Organic Coconut Cream Mushroom Soup Recipe
Ingredients:
1-1/2 lbs mixed fresh farmers market mushrooms (your choice of varieties), trimmed and sliced
onions, finely chopped
4 cloves garlic, minced
1/2 tsp dried thyme leaves or 2 sprigs fresh thyme
1 tsp seasalt
1/2 tsp cracked black peppercorns
1 bay leaf
4 cups organic vegetable or free-range beef broth
1 cup homemade coconut milk
4 tbsp. Virgin Coconut Oil
1 cup boiling water
Preparation
In a bowl, soak mushrooms in boiling water for 30 minutes. Drain through a fine sieve, reserving liquid. Pat mushrooms dry with paper towel and chop finely. Set aside.
In a skillet heat 1 tbsp (15 mL) Virgin Coconut Oil over medium heat.
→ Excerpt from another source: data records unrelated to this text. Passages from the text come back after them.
-- ==== Sys2Proof/Machine/VectorMove.lean ====
section
/-! DEFINITION. Permutation, broadcast, index and the moves between vector and matrix registers (R182-R186). -/

namespace Sys2Proof.Machine

/-- VPERM (R182): only the width of T matters. -/
def execVperm (r : VecF) (s : State) : Res :=
  vecOp (withV [r.a, r.b] r.d (fun vs s =>
    let w := r.t.width
    let n := 2048 / w
    landLanes 4 w (feedOf r.a ++ feedOf r.b) r.d (s.maskOf r.g) (s.core.oldV r.d)
      ((List.range n).map fun j =>
        let i := lane w (vs.getD 1 0) j
        (if n ≤ i then 0 else lane w (vs.getD 0 0) i, 0)) s)) s

/-- VBC (R183). -/
def execVbc (r : VscF) (s : State) : Res :=
  vecOp (withV [] r.d (fun _ s =>
    let w := r.t.width
    landLanes 2 w [] r.d (s.maskOf r.g) (s.core.oldV r.d)
      (List.replicate (2048 / w) ((s.src r.src).toNat % 2 ^ w, 0)) s)) s

/-- VIDX (R184). -/
def execVidx (r : VecU) (s : State) : Res :=
  elem1 2 false r (fun _ _ a => (a, 0)) (fun _ j a => a + j) s

/-- An element of an m register as a reader meets it that no MWT orders behind the tile operations that write it: what it holds, what an
operation at work writes, or what a complete one overwrote (R186). -/
def racedM (s : State) (m : Fin 8) (r c : Nat) : Nat :=
  let t := s.core.tile
  let of (x : Option (Fin 8 × BitVec 262144 × Nat)) : Option Nat :=
    x.bind fun y => if y.1 = m ∧ r < y.2.2 then some (mGet y.2.1 r c) else none
  let l := mGet t.m[m] r c :: ((t.ops.filterMap fun o => if o.done then none else of (o.eff.bind fun e => e.m)) ++
    t.past.filterMap fun p => of p.m)
  l.getD (Config.pick (s.seed + 32 * (64 * r + c)) % l.length) 0

/-- VMRD (R185): it reads at the tick of its issue. A register with an uncorrectable error takes the machine check of R27 with its number
(entry 85). -/
def execVmrd (r : VmxF) (s : State) : Res :=
  vecOp (withV [] r.v (fun _ s =>
    let idx := s.sreg r.idx
    if s.core.tile.mBad.contains r.m.m then trapAt 3 0x13 (BitVec.ofNat 64 r.m.m.val) s
    else landLanes 4 32 [] r.v (s.maskOf r.g) (s.core.oldV r.v)
      ((List.range 64).map fun i => let p := mPos r.m.dir idx i; (racedM s r.m.m p.1 p.2, 0)) { s with draws := s.draws + 8192 })) s

/-- VMWR (R185): the m register is written four cycles after issue, with an inbound f source five (R113; entry 88, DESIGN CHOICE);
nothing lands in a latch. -/
def execVmwr (r : VmxF) (s : State) : Res :=
  vecOp (withV [r.v] .none (fun vs s =>
    commit 3 (fly { due := s.core.act.cyc + feedLat 4 (feedOf r.v), cyc := s.core.act.cyc, slot := 3, latch := none,
                    writes := [.m r.m (s.sreg r.idx) (s.maskOf r.g) (vs.getD 0 0)], flags := 0, need := none,
                    refresh := none } s))) s

end Sys2Proof.Machine
end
Add fresh mushrooms and cook, stirring, until they lose their liquid. Transfer to slow cooker stoneware.
In the same pan, melt remaining 3 tbsp. Virgin Coconut Oil. Add onions and cook, stirring, until softened. Add reserved mushrooms, garlic, thyme, salt and peppercorns and cook, stirring, for 1 minute. Transfer to slow cooker stoneware. Add bay leaf, broth, coconut milk and reserved mushroom soaking liquid and stir to combine.
Cover and cook on Low for 6 to 8 hours or on High for 3 to 4 hours. Discard bay leaf.
Enjoy the organic coconut cream mushroom soup!